Information shown Start Marker

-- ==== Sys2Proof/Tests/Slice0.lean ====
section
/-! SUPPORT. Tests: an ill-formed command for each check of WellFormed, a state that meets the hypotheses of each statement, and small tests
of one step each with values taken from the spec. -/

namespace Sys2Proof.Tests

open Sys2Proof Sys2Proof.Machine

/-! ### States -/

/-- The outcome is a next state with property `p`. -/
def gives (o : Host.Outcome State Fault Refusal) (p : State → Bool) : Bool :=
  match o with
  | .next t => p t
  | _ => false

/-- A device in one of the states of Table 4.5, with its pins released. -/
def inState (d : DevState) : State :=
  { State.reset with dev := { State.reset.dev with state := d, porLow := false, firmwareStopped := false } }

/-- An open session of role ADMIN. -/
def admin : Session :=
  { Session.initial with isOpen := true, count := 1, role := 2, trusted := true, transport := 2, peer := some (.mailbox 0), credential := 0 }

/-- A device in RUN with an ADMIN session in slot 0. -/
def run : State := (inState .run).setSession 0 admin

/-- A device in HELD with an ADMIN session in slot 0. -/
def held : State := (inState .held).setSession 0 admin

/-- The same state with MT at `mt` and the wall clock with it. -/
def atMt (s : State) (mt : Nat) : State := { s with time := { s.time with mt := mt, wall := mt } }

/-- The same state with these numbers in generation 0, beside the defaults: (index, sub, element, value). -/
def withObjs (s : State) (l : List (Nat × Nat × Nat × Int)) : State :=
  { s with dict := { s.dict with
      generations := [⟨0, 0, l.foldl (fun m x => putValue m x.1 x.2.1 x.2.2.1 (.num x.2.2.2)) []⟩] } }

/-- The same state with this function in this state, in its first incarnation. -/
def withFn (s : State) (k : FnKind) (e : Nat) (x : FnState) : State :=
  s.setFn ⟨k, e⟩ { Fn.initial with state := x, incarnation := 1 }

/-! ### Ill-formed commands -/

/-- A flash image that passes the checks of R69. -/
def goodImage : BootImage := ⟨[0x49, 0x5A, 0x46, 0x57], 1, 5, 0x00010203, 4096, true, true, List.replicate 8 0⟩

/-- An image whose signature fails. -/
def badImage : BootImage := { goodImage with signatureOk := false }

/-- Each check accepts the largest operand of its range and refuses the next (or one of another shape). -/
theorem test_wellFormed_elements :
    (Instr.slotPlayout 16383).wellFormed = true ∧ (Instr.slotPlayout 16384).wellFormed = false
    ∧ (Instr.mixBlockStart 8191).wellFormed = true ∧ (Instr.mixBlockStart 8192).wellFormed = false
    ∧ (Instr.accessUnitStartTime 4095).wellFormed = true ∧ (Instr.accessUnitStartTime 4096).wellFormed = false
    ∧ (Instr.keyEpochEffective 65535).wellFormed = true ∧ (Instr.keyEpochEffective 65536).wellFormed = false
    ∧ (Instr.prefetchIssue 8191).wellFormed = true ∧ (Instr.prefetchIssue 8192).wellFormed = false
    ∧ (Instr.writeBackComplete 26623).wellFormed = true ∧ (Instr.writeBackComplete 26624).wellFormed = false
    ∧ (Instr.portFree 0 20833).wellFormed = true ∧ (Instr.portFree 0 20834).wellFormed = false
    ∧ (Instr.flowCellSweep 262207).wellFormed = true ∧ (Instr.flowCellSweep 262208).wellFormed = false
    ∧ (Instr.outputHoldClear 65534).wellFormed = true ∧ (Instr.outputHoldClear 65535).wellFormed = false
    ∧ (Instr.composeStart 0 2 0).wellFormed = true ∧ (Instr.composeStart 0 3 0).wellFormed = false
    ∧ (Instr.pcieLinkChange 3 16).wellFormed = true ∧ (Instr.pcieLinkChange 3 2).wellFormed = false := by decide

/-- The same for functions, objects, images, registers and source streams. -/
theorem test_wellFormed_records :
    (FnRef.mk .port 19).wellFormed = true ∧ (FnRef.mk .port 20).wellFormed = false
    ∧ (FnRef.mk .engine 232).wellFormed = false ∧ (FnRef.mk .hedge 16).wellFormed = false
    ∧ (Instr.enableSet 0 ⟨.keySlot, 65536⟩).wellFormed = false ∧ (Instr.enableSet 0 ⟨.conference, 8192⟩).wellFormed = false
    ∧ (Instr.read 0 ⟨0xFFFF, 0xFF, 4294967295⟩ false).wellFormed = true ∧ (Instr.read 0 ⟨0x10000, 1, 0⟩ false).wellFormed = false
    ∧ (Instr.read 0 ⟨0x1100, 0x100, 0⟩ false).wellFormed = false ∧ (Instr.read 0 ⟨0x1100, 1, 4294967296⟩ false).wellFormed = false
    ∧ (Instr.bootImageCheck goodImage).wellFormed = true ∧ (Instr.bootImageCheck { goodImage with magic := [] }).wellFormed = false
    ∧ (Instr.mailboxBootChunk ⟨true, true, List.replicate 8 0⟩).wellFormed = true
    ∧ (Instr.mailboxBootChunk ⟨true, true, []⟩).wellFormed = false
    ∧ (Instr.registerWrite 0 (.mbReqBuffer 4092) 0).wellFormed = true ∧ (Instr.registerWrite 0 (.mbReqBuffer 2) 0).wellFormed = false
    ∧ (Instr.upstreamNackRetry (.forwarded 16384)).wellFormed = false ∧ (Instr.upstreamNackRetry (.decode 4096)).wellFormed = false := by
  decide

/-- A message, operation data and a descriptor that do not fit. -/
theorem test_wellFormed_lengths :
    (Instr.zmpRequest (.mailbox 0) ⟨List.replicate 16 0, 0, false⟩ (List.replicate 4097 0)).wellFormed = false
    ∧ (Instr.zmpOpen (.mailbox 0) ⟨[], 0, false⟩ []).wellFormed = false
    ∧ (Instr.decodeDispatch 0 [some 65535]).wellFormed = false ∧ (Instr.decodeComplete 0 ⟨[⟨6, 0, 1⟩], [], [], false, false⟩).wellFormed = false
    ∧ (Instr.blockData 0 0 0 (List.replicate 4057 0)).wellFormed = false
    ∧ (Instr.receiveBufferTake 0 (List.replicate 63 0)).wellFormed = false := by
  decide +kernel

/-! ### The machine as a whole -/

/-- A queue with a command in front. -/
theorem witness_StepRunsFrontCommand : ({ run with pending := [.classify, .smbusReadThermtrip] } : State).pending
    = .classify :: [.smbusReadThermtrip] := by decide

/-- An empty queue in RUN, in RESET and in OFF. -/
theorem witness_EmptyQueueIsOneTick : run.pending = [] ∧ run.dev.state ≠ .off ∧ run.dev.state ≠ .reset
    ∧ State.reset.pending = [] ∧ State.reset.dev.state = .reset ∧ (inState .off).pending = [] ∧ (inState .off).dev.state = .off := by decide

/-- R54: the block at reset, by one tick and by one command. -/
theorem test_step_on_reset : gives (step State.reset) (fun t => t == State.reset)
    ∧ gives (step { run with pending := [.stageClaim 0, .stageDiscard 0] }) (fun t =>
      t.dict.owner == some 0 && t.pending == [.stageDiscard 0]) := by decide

Information shown End Marker

What needs to be done =>
Beginning at the line with "8192⟩).wellFormed = false" and ending at the line with "[]⟩).wellFormed = false", reproduce each line of the data above exactly, and add no other lines.

Answer to this exercise =>
    ∧ (Instr.enableSet 0 ⟨.keySlot, 65536⟩).wellFormed = false ∧ (Instr.enableSet 0 ⟨.conference, 8192⟩).wellFormed = false
    ∧ (Instr.read 0 ⟨0xFFFF, 0xFF, 4294967295⟩ false).wellFormed = true ∧ (Instr.read 0 ⟨0x10000, 1, 0⟩ false).wellFormed = false
    ∧ (Instr.read 0 ⟨0x1100, 0x100, 0⟩ false).wellFormed = false ∧ (Instr.read 0 ⟨0x1100, 1, 4294967296⟩ false).wellFormed = false
    ∧ (Instr.bootImageCheck goodImage).wellFormed = true ∧ (Instr.bootImageCheck { goodImage with magic := [] }).wellFormed = false
    ∧ (Instr.mailboxBootChunk ⟨true, true, List.replicate 8 0⟩).wellFormed = true
    ∧ (Instr.mailboxBootChunk ⟨true, true, []⟩).wellFormed = false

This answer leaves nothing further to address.